The exercise that you get from doing the things you enjoy and have to do (sometimes this is called ‘incidental exercise’), whatever you are able to do, is valuable but do add the purposeful, therapeutic exercises that your physios have given you.
Exercise in water was lovely to do and extremely helpful for my legs but I had to abandon it because the pool chemicals were making me sick – perhaps you can enjoy the benefits without this problem.
Doing some exercise every day seems to be the key. It seems to be about warming, stretching and using your muscles – and the mind likes it too. It’s a great feeling to be actively engaged in improving and helping your own well-being, and exercise itself makes you feel happy.
Have a look into Feldenkrais. There are practitioners listed in phone and web directories. This can be expensive but many of the community exercise groups include Feldenkrais at a low cost. For more information try www.feldenkrais.org.au and www.feldenkrais.com.au
…And if you feel like a day off from all this, to do something else, or to have a complete rest, then do it. Sometimes the body just wants to rest. Get up the next day though and start again, as long as you are otherwise well it is always worth starting again.
My exercise plan:
· Home exercises as prescribed by physios. I do these everyday and they include exercises to strengthen abductor and gluteous muscles (outside of hip and bottom) and knee, with stretches for a variety of muscle groups. It takes up to an hour to do them all.
· Gym – three times a week. Cross-trainer to warm up followed by fixed weight, dumb-bell, body-weight, balance exercises, upper body strengthening exercises, with cool down on the rowing machine. The physio exercises are included in the work-out and I finish off with stretches.
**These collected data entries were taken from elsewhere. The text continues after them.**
-- ==== Sys2Proof/Machine/State.lean ====
section
/-! DEFINITION. The state of the HK6400: every register field (in the field store rf), and the structured state of
every block that no register shows directly. Plain data throughout. A field with a default names its value at reset. -/

namespace Sys2Proof.Machine

/-- Why a step stops with a fault. No meaning of this model raises one: every command of the table has an effect, or
leaves the state as it is. Kept closed with one name, for a behaviour a repair may find to have no effect given. Safe.
(DEDUCED, safe: log entry 21.) -/
inductive Fault where
  | noEffectGiven
deriving DecidableEq, Repr

/-- Why a command has no meaning. Raised by Dispatch alone, for a command not reached yet. Safe. -/
inductive Refusal where
  | notModelled (mnemonic : String)
deriving DecidableEq, Repr

/-! ### Identity, modes, events, tallies, generations -/

/-- The device states (00_scope, States and modes). -/
inductive Dev where
  | boot | ready | run | bivouac | test | safe
deriving DecidableEq, Repr

/-- The roles of MODE[1:0]. -/
inductive Role where
  | solo | active | standby | follower
deriving DecidableEq, Repr

/-- The device state, the move in progress, and the mode in force (R8, R9, R13, R15). -/
structure Glb where
  dev : Dev := .boot
  move : Option Dev := none
  modeIn : Bool := false
  level : Nat := 0
  role : Role := .solo
deriving DecidableEq, Repr

/-- An event waiting at its source (R38 to R42): ord counts the events raised; cause is the ord of the event that
must commit first (R39); wrap marks the wrap events of the time base (R357). -/
structure EvRec where
  ord : Nat
  cause : Option Nat
  block : Nat
  inst : Nat
  code : Nat
  arg : Nat
  stamp : Nat
  wrap : Bool
deriving DecidableEq, Repr

/-- The event merge unit (R38 to R42): waiting events of every source in the order they occurred, the events each
source dropped (key block × 2048 + instance), the last EVSEQ; last is the ord of the event raised last, none where its source
had no room for it; frameOrd is the ord of the first event of the frame in progress. -/
structure Evu where
  wait : List EvRec := []
  lost : Tab Nat := []
  ord : Nat := 0
  seq : Nat := 0
  last : Option Nat := none
  frameOrd : Nat := 0
deriving DecidableEq, Repr

/-- A monitored element of the fault tallies (R44 to R49). A memory row is named by its block, its macro in that block and its
number in the macro. -/
inductive Elem where
  | engine (e : Nat) | core (c : Nat) | row (block macroNo row : Nat) | sub (n : Nat) | lane (l : Nat) | chan (c : Nat)
deriving DecidableEq, Repr

/-- The tally of one element: soft faults of the current slot and the 7 before it, newest first; fenced (R44, R46). -/
structure Tally where
  slots : List Nat := [0, 0, 0, 0, 0, 0, 0, 0]
  fenced : Bool := false
deriving DecidableEq, Repr

/-- The tally slot in progress, in 2^-40 ns of the run count: its start and its length, window_ms ÷ 8 (R44, R48). -/
structure Slots where
  start : Nat := 0
  length : Nat := 125000000 * 2 ^ 40
deriving DecidableEq, Repr

/-- A staged object's generations (R27 to R34): the current one, the retiring one, the status of the last commit, whether something is
staged, the run count of the last commit, whether its slow-retire event has been raised. -/
structure Gen where
  cur : Nat := 0
  ret : Option Nat := none
  status : Nat := 0
  staged : Bool := false
  at_ : Nat := 0
  slow : Bool := false
deriving DecidableEq, Repr

/-! ### Time -/

/-- An alignment of the frame pacer that waits for its instant (R359): the time it falls at in 2^-40 ns, every wrap counted in, or
the next edge. -/
inductive Align where
  | ns (at_ : Int) | pps
deriving DecidableEq, Repr

/-- A port's time-of-day record (R367 to R369): superframe count S, the record in the stamp format. -/
structure Tod where
  sfc : Nat := 0
  record : Nat := 0
  pending : Bool := false
  final : Bool := false
deriving DecidableEq, Repr

/-- The time base and the frame pacer (R349 to R360). tb is the ns field and its 40-bit fraction as one number of
2^-40 ns; turns counts every wrap, forward less backward (R253); run is the run count in the same unit; phase counts reference cycles since the last frame instant; ppsAt is the run count of the last 1PPS edge. -/
structure Ts where
  tb : Nat := 0
  wrap : Nat := 0
  turns : Int := 0
  run : Nat := 0
  incr : Nat := 0x066E172D4CE8
  incrNext : Option Nat := none
  step : Option Int := none
  phase : Nat := 0
  frame : Nat := 0
  started : Bool := false
  frameStamp : Nat := 0
  frameCap : Option Nat := none
  align : Option Align := none
  ppsBeyond : Bool := false
  ppsAt : Nat := 0
  wrapLast : Nat := 0
  wrapPrev : Nat := 0
  tod : Tab Tod := []
deriving DecidableEq, Repr

/-! ### Interrupts and counters -/

/-- The interrupt collector and the watch domain's latches (R473 to R484): pending sources, and per target the claims
not yet completed, newest first, each with the priority it was claimed at; the entry sequence a guide core last
started, with the run count at its start; sleeping targets; doorbells latched while the block is down. -/
structure Ic where
  pend : List Nat := []
  stack : Tab (List (Nat × Nat)) := []
  entry : Tab (Option (Nat × Nat)) := []
  sleep : List Nat := []
  latch : List Nat := []
deriving DecidableEq, Repr

/-- A bead (R488 to R493): count, saturated, epoch, and the value of the last window with its epoch, sat and gone. -/
structure Bead where
  cnt : Nat := 0
  sat : Bool := false
  epoch : Nat := 0
  win : Nat := 0
  winSat : Bool := false
  winEpoch : Nat := 0
  gone : Bool := false
deriving DecidableEq, Repr

/-- A byte meter (R496): bytes in the open window, whether its block was down in it, and the last window's values; bad tells
that they are not valid. -/
structure Meter where
  cur : Nat := 0
  downSeen : Bool := false
  bytes : Nat := 0
  mbps : Nat := 0
  bad : Bool := false
deriving DecidableEq, Repr

/-- The reckoner (R495, R496): beads by block × 16 + k, meters, the windows closed, and the run count and stamp of the
last boundary. -/
structure Pm where
  beads : Tab Bead := []
  meters : Tab Meter := []
  window : Nat := 0
  boundary : Nat := 0
  length : Nat := 1000
  stamp : Nat := 0
deriving DecidableEq, Repr

/-! ### Power, reset, boot -/

/-- Domains, AVS, boot (R500 to R517). dom: the domain command in progress (domain, true for down), begun at run count domAt; avsDue,
thermDue: the run counts at which the next AVS period and the next reading of the sensors are due. blk: the block
rows that are down by block reset; blkCmd the reset in progress. -/
structure Pw where
  held : Bool := false
  dom : Option (Nat × Bool) := none
  domAt : Nat := 0
  blk : List Nat := []
  blkCmd : Option Nat := none
  avsHigh : Nat := 0
  avsDue : Nat := 0
  thermDue : Nat := 0
  warnHeld : Bool := false
  bootImg : Tab Nat := []
  bootGo : Bool := false
  keys : Nat := 0
  rowBad : Bool := false
  straps : Straps := ⟨0, false, false⟩
deriving DecidableEq, Repr

/-! ### Serial lanes -/

/-- The lane states of SL_LANE_STATUS. -/
inductive LaneSt where
  | off | calibrating | training | up | idle | absent | fenced | test
deriving DecidableEq, Repr

/-- What the transmitter of a rope lane sends (R432): nothing, the training pattern again and again, rope frames. -/
inductive LaneSend where
  | none | training | frames
deriving DecidableEq, Repr

/-- What a lane puts on its balls (R432, R433, R439, R442 to R444): nothing; electrical idle; nothing, being squelched by a near-end loop;
the training pattern; rope frames; PCS idle with alignment markers, and the frames of the port; the downstream frames of its port; what its
receiver has recovered; the generator's pattern: its taps (none: the user's word repeated), the word, and that one bit in how many is
flipped (0: none). -/
inductive LaneTx where
  | off | idle | squelched | train | frames | pcs | downstream | recovered
  | pattern (taps : List Nat) (word every : Nat)
deriving DecidableEq, Repr

/-- A serial lane (R428 to R443): its state, locks, and its recalibration, with the calibration window that it last took a step in (upstream
frame, first quantum) and the steps it took there; of a rope lane what it sends, the last 58 bits that its
descrambler received, which of the last 64 groups received were invalid, the bit offset at which it hunts (R430 to R432); the run counts at
which its bring-up began, its next retraining and its next recalibration are due (R433, R434, R440), it last came up or ceased to be up
(R79, R112), and from which the errors that its own generator injects have still to be counted (R444). -/
structure Lane where
  st : LaneSt := .off
  cdr : Bool := false
  grp : Bool := false
  aligned : Bool := false
  steps : Nat := 0
  cal : Bool := false
  failedOnce : Bool := false
  chk : Bool := false
  calWin : Option (Nat × Nat × Nat) := none
  send : LaneSend := .none
  descr : Nat := 0
  seen : Nat := 0
  slip : Nat := 0
  from_ : Nat := 0
  retryAt : Nat := 0
  flipAt : Nat := 0
  calDue : Nat := 0
  edgeAt : Nat := 0
deriving DecidableEq, Repr

/-! ### Protection and cascade -/

/-- A cairn (R378, R379). -/
inductive Cairn where
  | map (p : Port) (frame : Nat) (m : MapRec)
  | ploam (p : Port) (frame : Nat) (sfc : Nat) (msgs : List Ploam)
  | change (c : StateChange)
  | command (c : OwnerCmd)
  | keep (p : Port) (words : List GWord)
deriving DecidableEq, Repr

/-- A rope port (R396 to R402): its state as PR_ROPE_STATUS codes it, lanes in the stripe, runs of good and errored
frames, the last frame count, the symbols of a message in progress, the neighbour's hello, the arrival stamp and the
offset last taken from the time messages; restripe while a re-stripe runs; sentAt the stamp of its last time message; from_ the
run count at which its training began (R400); tx the count of the next frame it sends (R396). -/
structure Rope where
  st : Nat := 0
  lanes : List Nat := []
  good : Nat := 0
  bad : Nat := 0
  count : Option Nat := none
  part : List Nat := []
  hello : Option HelloMsg := none
  arrival : Nat := 0
  delay : Nat := 0
  offset : Int := 0
  restripe : Bool := false
  sentAt : Nat := 0
  from_ : Nat := 0
  tx : Nat := 0
deriving DecidableEq, Repr

/-- The belay interlock of the watch domain (R372 to R375): the device claims; BELAY_SEEN reads claimed; LASER_EN; the run counts of
the start of the claim, of the last edge on BELAY_SEEN, of the moment it last read claimed, of the last edge on LASER_EN. -/
structure Belay where
  claim : Bool := false
  seen : Bool := false
  laser : Bool := false
  claimAt : Nat := 0
  edgeAt : Nat := 0
  freeAt : Nat := 0
  laserAt : Nat := 0
deriving DecidableEq, Repr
Go home have something to eat and rest, even a snooze.
· Horse riding once a week. This is not for everyone but if you like horses then give Riding for the Disabled a call – they have branches everywhere. The benefits of sitting astride a horse for strength, stretch, balance, even spasticity, and fun, have proved to be immeasurable. Grooming, being with the horses and other riders, and volunteering to help in other ways makes for a great day of exercise and enjoyment.
· Feldenkrais. One and often two classes each week. This is not exercise as such but a learning experience for you and your body. What I learn from these classes is helping me to improve the way I move. The benefits so far have been profound with more to come …
· Pilates for core strength occasionally.